We always enjoy discovering what plants manage to grow in walls and marvel at how they get a foothold and seek out enough food. You can imagine how delighted we were when we came across this 50 metre long wall which was a garden in itself.
This garden on a wall was at Sizergh Castle, a National Trust property in the southern end of the Lake District in Cumbria. there were other interesting “wall gardens” here too.
The wall runs the length of the Dutch Garden and is constructed of limestone. It is now home to many very happy looking plants. They are a sort of hanging garden!
Along its top edge a narrow border adds an extra dimension to this wall. Forget-me-Nots in pink, white and the more usual blue provide splashes of colour. After enjoying the vast range of plants growing in the gaps, crevices and cracks of the wall a shelter with a comfortable seat provides a convenient resting place.

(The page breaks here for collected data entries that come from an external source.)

-- ==== Sys2Proof/Machine/Initialize.lean ====
section
/-! DEFINITION. Initialize: the INIT command (40_initialize.md). -/

namespace Sys2Proof.Machine

/-- INIT (R53): NULL_STORAGE if ARR = 0, before any test of the capacity (R55); INVALID_CAPACITY if not cap_ok(C) (R54);
else the storage is bound with capacity C and the FIFO is empty. Re-initialization behaves the same (R56). -/
def Block.initRule {P : Params} (arr : Bool) (cap : Count P) (s : Block P) : Host.Outcome (Block P) Fault Refusal :=
  if arr = false then fail .nullStorage s
  else if capOk P.awMax cap = false then fail .invalidCapacity s
  else .next ((s.bindCapacity cap).respond .ok 0 0)

/-- INIT, its operand on the cmd_arg port (log 17). -/
def execInit (arr : Bool) (cap : Nat) (s : State) : Host.Outcome State Fault Refusal :=
  s.onBlock (Block.initRule arr (BitVec.ofNat s.params.cntW cap))

end Sys2Proof.Machine
end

Within the gardens at Sizergh we found other examples of “hanging gardens”, one hanging from a flight of stone steps covered in alpine plants, presenting a colourful display. These decorative steps had been roped off to stop anyone using them and damaging the plants growing there. Many visitors stopped to take photographs of this mini-garden which I presume came about by accident. The plants probably self-seeded into the gaps between the stonework. Similarly plants have taken up residence on the side walls of the steps.
In the kitchen garden at Sizergh the stone walls that make up the sides of the old cold frames also became a habitat for self-seeded little plants.
The walls around the kitchen garden gave the impression of more hanging gardens for us to enjoy. Many of the plants in these walls were wild flowers of hillsides and cliff faces or ones normally grown on rockeries. It was interesting seeing thes plants growing vertically instead of as mats on the ground.
Ferns were particularly happy growing in the shade of the walls where they could establish themselves in cooler damper conditions found there.
These walls also had extra habitats added to them to encourage even more wildlife to shelter or set up home.
For my final wall I include this stretch of the castle walls themselves where little creeping daisies, Erigeron karvinskianus had settled in happily showing off its flowers in white and many shades of pink.
We were amazed to find so many plants growing in these walls at Sizergh and wondered how many thousands of tiny critters we could not see as well as small mammals and birds were also sheltering or living there in their own secret miniature world.